Immagino che glielo dicessi in qualche modo, perché dopo avermi guardato attentamente per alcuni istanti, sembrò comprendere, e rispose sottovoce:
– So che farete ciò che io vi domando, se vi dico che non ci tengo. Andate via, Trotwood, per amor mio, e dite ai vostri amici di accompagnarvi a casa.

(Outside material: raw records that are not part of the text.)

-- ==== Sys2Proof/Machine/StartOps.lean ====
section
/-!
DEFINITION. The loading of components at a boot (chapter 03), shared operations: the slots tried (R84, R564), what a slot's
failure does (R88, R89), a component taken into force (R87), images that the host or the UART supplies (R78, R89).
-/

namespace Sys2Proof.Machine

/-- The host supplies the boot images (Table 3-2, R89). -/
def hostLoads (s : State) : Bool :=
  decide (s.boot.phase = .boot) && s.boot.fromHost && (decide (s.get R.STRAPS_BOOT_MODE ≠ 3) || imageWaiting s)

/-- The UART supplies the boot images (Table 3-2, R89). -/
def uartLoads (s : State) : Bool :=
  decide (s.boot.phase = .boot) && s.boot.fromHost &&
    (decide (s.get R.STRAPS_BOOT_MODE = 3) || decide (s.get R.BOOT_STATUS_PHASE = 8))

/-- The probation record names the component about to be loaded: the boot makes the fall-back change and takes the other slot
(R564). -/
def probationFallback (s : State) : State :=
  match s.upd.probation with
  | none => s
  | some p =>
    if p.comp ≠ s.boot.comp then s
    else
      let other : Option (Nat × Bool) := some (otherState s p.comp p.slot, true)
      let s := (slotChange s p.comp p.slot slotRejected false other (configFloor s)).1
      let s := s.putUpd { s.upd with probation := none, fallbackPost := some (p.comp, 1) }
      s.putBoot { s.boot with probationBoot := some (2 * p.comp + (1 - p.slot)) }

/-- The slot that the boot tries first (Table 3-6, R564), and the one it tries now. -/
def slotBefore (s : State) : Nat :=
  match s.boot.probationBoot with
  | some x => if x / 2 = s.boot.comp then x % 2 else firstSlot s s.boot.comp
  | none => firstSlot s s.boot.comp
def slotTried (s : State) : Nat := if s.boot.second then 1 - slotBefore s else slotBefore s

/-- The other slot may boot: its state is valid or trial (R84). -/
def otherBoots (s : State) : Bool :=
  match slotOf s s.boot.comp (1 - slotBefore s) with
  | none => false
  | some e => decide (e.state = slotValid) || decide (e.state = slotTrial)

/-- Record a slot failure in BOOT_ERROR. -/
def bootError (s : State) (comp first second : Nat) : State :=
  ((s.set R.BOOT_ERROR_COMPONENT comp).set R.BOOT_ERROR_FIRST first).set R.BOOT_ERROR_SECOND second

/-- BOOT_SLOT_FALLBACK. -/
def postSlotFallback (s : State) (comp first second slot : Nat) : State :=
  postEvent 0x0104 [(0, 1, comp), (1, 1, first), (2, 1, second), (3, 1, slot)] s

/-- The component being loaded is settled, and the next one comes (Table 3-1): from the stage loader on PHASE reads 2, and 3 once
the configuration is to be read. In image wait PHASE stays. -/
def nextComponent (s : State) : State :=
  let c := s.boot.comp + 1
  let s := s.putBoot { s.boot with comp := c, second := false, firstReason := 0 }
  if s.get R.BOOT_STATUS_PHASE = 8 then s
  else if c = 5 ∧ s.boot.fromHost = false ∨ c = 6 then setPhase s 3
  else setPhase s 2

/-- The slot tried is good: the image is in force, and a second slot is reported (R88). -/
def slotBoots (s : State) (slot : Nat) (img : List Byte) : State :=
  let comp := s.boot.comp
  let s := imageInForce s comp slot img
  if s.boot.second then
    postSlotFallback (s.setBitAt R.BOOT_STATUS_FALLBACK comp true) comp s.boot.firstReason 0 slot
  else s

/-- The slot tried fails: the other slot is tried next, where it may boot; else `both` says what follows (R86, R89). -/
def slotFails (s : State) (reason : Nat) (both : Nat → Nat → State → State) : State :=
  let comp := s.boot.comp
  if s.boot.second then both s.boot.firstReason reason (bootError s comp s.boot.firstReason reason)
  else
    let s := bootError s comp reason 0
    if otherBoots s then s.putBoot { s.boot with second := true, firstReason := reason } else both reason 0 s

/-- Components 0 to 3 have no slot left: image wait. The application image has none: start-up goes on without it (R89). -/
def componentMissing (comp first second : Nat) (s : State) : State :=
  if comp = 4 then nextComponent (postSlotFallback s 4 first second 0xFF) else imageWait s

/-- POWER_RETRY, once the rings run (R104). -/
def postRetry (s : State) : State :=
  match s.boot.retryPost with
  | none => s
  | some p => postEvent 0x0105 [(0, 1, p)] (s.putBoot { s.boot with retryPost := none })

/-- LFCLK_FALLBACK of a loss that came while no ring ran (R107). -/
def postLfLoss (s : State) : State :=
  if s.boot.lfPost then postEvent 0x0106 [(0, 1, 1)] (s.putBoot { s.boot with lfPost := false }) else s

/-- The slot byte of an event about an image: open for one that came from no slot. -/
def slotByte (s : State) (slot : Nat) : State × Nat := if slot < 2 then (s, slot) else (s.drew, Config.openValue 0 s.draws % 256)

/-- No configuration is left to try: configuration wait (R89). -/
def configWait (s : State) : State := setPhase (s.putBoot { s.boot with comp := compConfig, fromHost := true }) 9

/-- A configuration image is rejected (R97): CFG_INFO and CFG_REJECTED; the offset is 0 for a header reason. -/
def configRejected (s : State) (slot reason offset : Nat) : State :=
  let s := (s.set R.CFG_INFO_REASON reason).set R.CFG_INFO_OFFSET offset
  let (s, b) := slotByte s slot
  postEvent 0x0102 [(0, 1, reason), (1, 1, b), (4, 4, offset)] s

/-- An image from outside the flash is offered for a component (R78, R89): its reason, 0 where it is taken. The configuration is
kept for its reading; one that fails its header checks is rejected as R97 says. -/
def offerImage (s : State) (comp : Nat) (img : List Byte) : State × Nat :=
  if comp ≠ s.boot.comp then (s, 0x01)
  else
    let r := checkImage s comp img 0x00800000
    if r ≠ 0 then (if comp = compConfig then configWait (configRejected s 2 r 0) else s, r)
    else if comp = compConfig then
      (setPhase (s.putBoot { s.boot with comp := 6 }) 3 |> fun (t : State) => t.putUpd { t.upd with image := img.take (imageLength img) }, 0)
    else (nextComponent (imageInForce s comp 2 img), 0)

end Sys2Proof.Machine
end

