/-- SFD_DETECT (R147, R148, R193, R221): the pending set becomes the active set and the timebase is latched, in 2⁻¹⁶ ns. `estimate` is
the offset that the acquisition found, 2⁻¹⁰ ppm (0 but in an Indigo mode): the oscillator is retuned by it, and by the clocking of
Table 7-7 it is the sampling-rate error too (R222). -/
def execSfdDetect (engine time : Nat) (estimate : Int) (s : State) : Outcome State Fault Refusal :=
  if !ceRuns s engine || decide (ceState s engine ≠ ceAcq) || (s.ce engine).chosen.isNone then done s
  else
    let s := s.advanceTo time
    let c := s.ce engine
    let s := match c.pendingSet with | none => s | some e => s.set (R.CE_STATE_EPOCH engine) e.1
    let stamp := s.tbNs * 65536 + s.tb.frac.toNat / 65536
    let est := if modeFamily (s.get (R.CE_ASG0_MODE engine)) = 3 then estimate else 0
    let c := { c with activeSet := (match c.pendingSet with | none => c.activeSet | some e => e.2), pendingSet := none, sfdTime := some stamp,
                      acquired := est, shift := c.shift + realDiv 62 (est * ceCarrier s engine) (1024 * 1000000) }
    done (viewLag ((s.setCe engine c).set (R.CE_STATE_STATE engine) ceDecode) (s.get (R.CE_ASG0_PATH engine)))

/-- The CRC-8 of an Indigo header over its bits 0 to 25 (R214). -/
def headerCrc (h : Nat) : Nat :=
  (List.range 26).foldl (fun crc i => (crc * 2 % 256) ^^^ (if natBit h i != natBit crc 7 then 0x07 else 0)) 0xFF

/-- An Indigo header passes its check (R214): bit i of `h` is the i-th bit sent. -/
def headerOk (h : Nat) : Bool :=
  (List.range 8).all (fun i => natBit h (26 + i) == natBit (headerCrc h) (7 - i)) && decide (natBits h 23 3 = 0) &&
    decide ((if natBit h 18 then 4 else 2) ≤ natBits h 0 11) && (natBit h 13 || decide (natBits h 14 4 = 0))

/-- A PHR passes (R179): its PSDU length, whether the FCS has 4 octets, a reserved bit set, the mode-switch bit, its header
check and its MCS. -/
def phrOk (mode len : Nat) (fcs4 reserved modeSwitch hcsOk : Bool) (mcs : Nat) : Bool :=
  let f := modeFamily mode
  decide (len ≤ (if f = 2 then 127 else 2047)) && decide ((if f ≠ 2 ∧ fcs4 = true then 4 else 2) ≤ len) && !reserved &&
    !(decide (f = 0) && modeSwitch) && !(decide (f = 1) && (!hcsOk || !mcsOk (natBits mode 4 2) mcs))

/-- Which map an Indigo header names (R226, R231, R233): 0 one the engine can use, 1 the pending map, 2 none. -/
def headerMap (c : CeState) (h : Nat) : Nat :=
  if !natBit h 13 then 0
  else
    match c.maps with
    | none => 2
    | some (present, pending) =>
      if present ≠ 0 ∧ mapChk present = natBits h 14 4 then 0
      else if pending.any fun p => decide (mapChk p = natBits h 14 4) then 1
      else 2

/-- PHR_DECODE (R179, R214): the PHR, or the 40 bits of an Indigo header. -/
def execPhrDecode (engine header len : Nat) (fcs4 reserved modeSwitch hcsOk : Bool) (mcs : Nat) (s : State) : Outcome State Fault Refusal :=
  if !ceRuns s engine || decide (ceState s engine ≠ ceDecode) then done s
  else
    let m := s.get (R.CE_ASG0_MODE engine)
    let ok := if modeFamily m = 3 then headerOk header else phrOk m len fcs4 reserved modeSwitch hcsOk mcs
    if ok then
      let indigo := decide (modeFamily m = 3)
      let use := if indigo then headerMap (s.ce engine) header else 0
      done (s.setCe engine { s.ce engine with
        stale := decide (use = 2), usesPending := decide (use = 1), len := if indigo then natBits header 0 11 else len,
        fcs4 := if indigo then natBit header 18 else decide (modeFamily m ≠ 2) && fcs4, rate := if indigo then natBits header 11 2 else 0,
        mapSel := indigo && natBit header 13, mapChk := if indigo then natBits header 14 4 else 0, mreq := indigo && natBit header 22 })
    else done (backToSearch (s.bump (R.CE_CNT_ERR_PHR_ERR engine)) engine)

/-- D_DET of a mode, ns (Table 6-6). -/
def detDelay (m : Nat) : Nat :=
  let f := modeFamily m
  if f = 0 then [5000, 2500, 1667, 1250, 833].getD (natBits m 3 3) 5000
  else if f = 1 then 1200 else if f = 2 then 500 else [2500, 1250, 625, 312].getD (natBits m 4 2) 2500

/-- D_PATH + D_BOARD of a path, ns, receive (Table 6-6). -/
def rxPathDelay (s : State) (n : Nat) : Nat :=
  if n < 16 then (if n < 8 then 1850 else 1120) + s.get (R.CL_BOARD_DLY_RX (n / 4) (n % 4)) else 410 + s.get (R.XS_LAT_RX (n - 16))

/-- The timestamp of a received frame in 2⁻¹⁶ ns (R193): the latched time less C, with B in kHz. -/
def rxTimestamp (s : State) (e latched : Nat) : Nat :=
  let n := s.get (R.CE_ASG0_PATH e)
  let b := s.get (R.CE_ASG0_BW e) * 25
  let whole := rxPathDelay s n + 2500 + detDelay (s.get (R.CE_ASG0_MODE e))
  let c := realDiv 10 ((whole * 5 * b + 640000 * 5 + 26 * b) * 65536 : Nat) (5 * b : Nat)
  (((latched : Int) - c) % (2 ^ 80 : Int)).toNat

/-- LQI of an SNR in 0.25 dB (R192). -/
def lqi (snr : Int) : Nat := (clampInt 0 255 (roundHalfUp (17 * (snr + 20)) 8)).toNat

/-- RSSI in 0.25 dB: the power at the ball less RX_OFS of the chain (R191). -/
def rssiOf (s : State) (n chain : Nat) (power : Int) : Int :=
  let ofs := if 16 ≤ n then 0 else if chain = 0 then s.getI (R.RX_OFS_OFS_A n) else s.getI (R.RX_OFS_OFS_B n)
  clampInt (-560) 40 (power - ofs)

/-- The 32-byte report of Table 6-7. -/
def rxReport (s : State) (e len : Nat) (fcs4 saturated : Bool) (rssi snr residual : Int) : List Byte :=
  let c := s.ce e
  let stamp := rxTimestamp s e (c.sfdTime.getD 0)
  let ns := stamp / 65536
  let valid := s.bit (R.CE_ASG0_EXP_V e)
  let flags := c.chosen.getD 0 + 2 * s.get (R.CE_ASG0_PREC_V e) + 4 * boolNat saturated + 8 * boolNat valid + 16 * boolNat fcs4
  let pre := if s.bit (R.CE_ASG0_PREC_V e) then signedOf 24 (s.get (R.CE_ASG2_PRECORR e)) else 0
  let err := if valid then (ns + 2 ^ 32 - s.get (R.CE_ASG3_EXP_T e)) % 2 ^ 32 else 0
  toLE 2 (s.get (R.CE_ASG0_PATH e) * 2048 + len) ++ toLE 1 (s.get (R.CE_ASG0_MODE e)) ++ toLE 1 flags ++
    toLE 2 (toField 16 rssi) ++ toLE 1 (lqi snr) ++ toLE 1 (toField 8 snr) ++ toLE 1 c.metricA ++ toLE 1 c.metricB ++
    toLE 2 (s.get (R.CE_STATE_EPOCH e)) ++ toLE 4 (toField 32 (pre + residual)) ++ toLE 4 err ++ toLE 8 ns ++
    toLE 2 (stamp % 65536) ++ toLE 2 (s.get (R.CE_ASG4_SCHED_EPOCH e) % 128 * 512 + e % 128)

/-- q_d of a subcarrier's SNR in 0.25 dB (Table 7-8). -/
def qualityOf (snr : Int) : Nat := (clampInt 0 15 (snr / 8)).toNat

/-- The 24-byte quality trailer of an Indigo frame (Table 7-8): SNR_d of the 40 data subcarriers in 0.25 dB, the noise on the nulls
in dB, and what the header and the map load say. Bit 7 of byte 20 is 0 where the pending map was used (log entry 149). -/
def indigoTrailer (c : CeState) (snrs : List Int) (nulls : Int) : List Byte :=
  let q := (List.range 40).foldl (fun a d => a + qualityOf (listGet 0 snrs d) * 16 ^ d) 0
  toLE 20 q ++
    toLE 1 (c.mapChk + 16 * boolNat c.mapSel + 32 * boolNat c.mreq + 64 * boolNat c.stale + 128 * boolNat !c.usesPending) ++
    toLE 1 (toField 8 nulls) ++ [0#8, 0#8]

/-- The short source address of a decoded frame: the expected node where the frame names none. -/
def frameNode (s : State) (e : Nat) (psdu : List Byte) : Nat :=
  ((readMac psdu).bind fun f => f.shortIndex).getD ((s.ce e).node.getD 0)

/-- FRAME_END (R152, R179, R191 to R196, R226, R233): a frame ends with the octets decoded, whether its FCS verifies, whether a chain
saturated, the mean power and SNR in 0.25 dB, the tracked residual of the carrier offset in 2⁻¹⁰ ppm, SNR_d and the null noise of an
Indigo frame, and the mirror correlations of R152. The report, the PSDU without its FCS and the Indigo trailer enter the receive
queue; a frame under an unknown map is reported with PSDU length 0. Decoded on a chain, and the last reported, is a frame that is
reported (DESIGN CHOICE, log entry 145). -/
def execFrameEnd (engine : Nat) (psdu : List Byte) (fcsOk saturated : Bool) (power snr residual : Int) (snrs : List Int) (nulls : Int)
    (image : List Int) (s : State) : Outcome State Fault Refusal :=
  if !ceRuns s engine || decide (ceState s engine ≠ ceDecode) then done s
  else
    let c := s.ce engine
    let n := s.get (R.CE_ASG0_PATH engine)
    let chain := c.chosen.getD 0
    if !c.stale && !fcsOk then done (backToSearch (s.bump (R.CE_CNT_RX_FCS_ERR engine)) engine)
    else
      let rssi := rssiOf s n chain power
      let snr := clampInt (-128) 127 snr
      let octets := if c.stale then [] else (psdu ++ List.replicate c.len 0#8).take (c.len - (if c.fcs4 then 4 else 2))
      let report := rxReport s engine (if c.stale then 0 else c.len) c.fcs4 saturated rssi snr (c.acquired + residual)
      let tail := if modeFamily (s.get (R.CE_ASG0_MODE engine)) = 3 then indigoTrailer c snrs nulls else []
      let data := report ++ octets ++ tail
      let item : QueueItem := { words := wordsFor data.length, poison := [], tag := 0, data := data, stamp := s.now, expects := c.node }
      let s := (s.set (R.CE_LAST_ANT engine) chain).set (R.CE_LAST_LQI engine) (lqi snr)
      let s := s.set (R.CE_LAST_RSSI engine) (toField 16 rssi)
      let s := s.bump (if chain = 0 then R.CE_CNT_ANT_ANT_A engine else R.CE_CNT_ANT_ANT_B engine)
      let s := if calRuns s n && calEnabled s n 0 && !c.stale && qualifies s engine snr saturated then
          collectImage s engine (frameNode s engine octets) image
        else s
      done (backToSearch (pushItem s (ceCluster engine) 0 item) engine)

/-- RXQ_WAIT_TIMEOUT (R186): the receive queue took no frame of the engine within 100 µs. -/
def execRxqWaitTimeout (engine : Nat) (s : State) : Outcome State Fault Refusal :=
  let q := ceCluster engine
  let x := s.queue q
  match x.waiting.find? fun p => decide (p.1 = 0) && decide (leField p.2.data 30 2 % 128 = engine % 128) with
  | none => done s
  | some p =>
    if engine < 512 then
      done ((putQueue s q { x with waiting := x.waiting.erase p }).bump (R.CE_CNT_ERR_RXQ_DROP engine))
    else done s

/-! ## Transmit engines -/

/-- The engine exists and is enabled. -/
def teRuns (s : State) (e : Nat) : Bool :=
  running s && decide (e < 128) && clusterPresent s.part (teCluster e) && s.bit (R.TE_CFG_EN e)

/-- A transmit engine refuses a work item (R198): of those it is given, one of another cluster too. -/
def workRefused (s : State) (te : Nat) (w : WorkItem) : Bool :=
  decide (pathCluster w.path ≠ teCluster te) || !pathPresent s.part w.path || modeExcluded w.path w.mode ||
    !offsetFits s w.path w.offset (leastBw w.mode) || decide (63 < w.atten)

/-- The fields of TE_WORK (Table 6-17). -/
def viewWork (s : State) (te : Nat) (w : WorkItem) : State :=
  let s := (s.set (R.TE_WORK_PATH te) w.path).set (R.TE_WORK_MODE te) w.mode
  ((s.set (R.TE_WORK_IDX te) w.index).set (R.TE_WORK_ATTEN te) w.atten).set (R.TE_WORK_ANT te) w.antenna

/-- The planned work item of a frame for an engine: the one on a path of its cluster, else any. -/
def plannedItem (s : State) (te handle : Nat) : Option WorkItem :=
  let l := s.psm.plan.filter fun w => decide (w.handle = handle)
  (l.find? fun w => decide (pathCluster w.path = teCluster te)).orElse fun _ => l.head?

/-- TX_WORK_ITEM (R198, R199, R201): the planned work item of a frame reaches an idle transmit engine. It is refused, loaded, or loaded
late: one that comes less than 4 µs before step 1 of its interval is ready 4 µs after it came. -/
def execTxWorkItem (te handle : Nat) (s : State) : Outcome State Fault Refusal :=
  match plannedItem s te handle with
  | none => done s
  | some w =>
    if !teRuns s te || decide (s.get (R.TE_STATE_STATE te) ≠ teIdle) || (s.frame handle).isNone then done s
    else
      let s := s.putPsm { s.psm with plan := s.psm.plan.erase w }
      let s := s.setTe te { s.te te with item := some w, ready := 0 }
      if workRefused s te w then done ((teGiveBack s te 3).bump (R.TE_CNT2_REJ te))
      else
        let late := decide (w.first < s.tbNs + 4000 + rampLead s w.path)
        let s := (viewWork s te w).set (R.TE_STATE_STATE te) teLoaded
        done (if late then
            (s.setTe te { s.te te with ready := s.tbNs + 4000 }).bump (R.TE_CNT2_WORK_LATE te)
          else s)

/-- TX_FRAME_END (R194, R199, R200): a frame on air ends. The completion carries the actual first-symbol time plus
preamble and SFD, and the late offset; the last frame of the interval starts the ramp-down. -/
def execTxFrameEnd (te : Nat) (s : State) : Outcome State Fault Refusal :=
  match (s.te te).item with
  | none => done s
  | some w =>
    if s.get (R.TE_STATE_STATE te) ≠ teRun then done s
    else
      let late := match (s.path w.path).interval with | none => 0 | some i => i.late
      let first := w.planned + late
      let air := itemAir s w
      let stamp := first * 65536 + preambleFine w.mode w.preamble
      let s := s.advanceTo (first + air)
      let s := completion s te 0 late (stamp / 65536) (stamp % 65536)
      let s := (s.setTe te { s.te te with item := none, ready := 0 }).set (R.TE_STATE_STATE te) teIdle
      let s := s.bump (R.TE_CNT_SENT te)
      let s := if late = 0 then s else s.bump (R.TE_CNT_LATE te)
      let s := match (s.path w.path).interval with
        | none => s
        | some i =>
          let rest := i.frames.filter fun f => f.1 ≠ te
          let t := s.setPath w.path { s.path w.path with interval := some { i with frames := rest } }
          if rest.isEmpty then intervalEnds t w.path else t
      done (frameSent s w.handle (first + air))

end Sys2Proof.Machine
end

Ero già così trasformato, per l’effetto della sua presenza, che benché mi sentissi adirato contro di lei, fui assalito da un senso di vergogna, e con un brusco Buoera (che voleva dir Buonasera) mi levai, ed uscii. Mi seguirono tutti, e non feci che un salto dall’uscio del palco alla mia camera da letto, dove non c’era che Steerforth, il quale m’aiutava a spogliarmi, mentre gli dicevo che Agnese era mia sorella, e lo scongiuravo a volta a volta di darmi il cavaturaccioli per stappare un’altra bottiglia. Qualcuno, coricato nel mio letto, stette tutta la notte a dire e ripetere le stesse cose, a sproposito, in un sogno febbrile, cullato da un mare in continua agitazione. Come quel qualcuno gradatamente si concretò in me, cominciai ad ardere, e a sentir come il mio involucro esterno di pelle fosse una tavola dura; la lingua il fondo di una caldaia vuota, che, raggrumato dal lungo uso, ardesse su un fuoco lento; le palme delle mani, roventi lastre di metallo che neppure il ghiaccio riuscisse a raffreddare.
Ma ahi, l’angoscia, il rimorso e la vergogna che sentii la mattina appresso, riacquistando coscienza di me! Ahi, l’orrore di aver detto cento sciocchezze che avevo dimenticate, e alle quali non era più possibile riparare!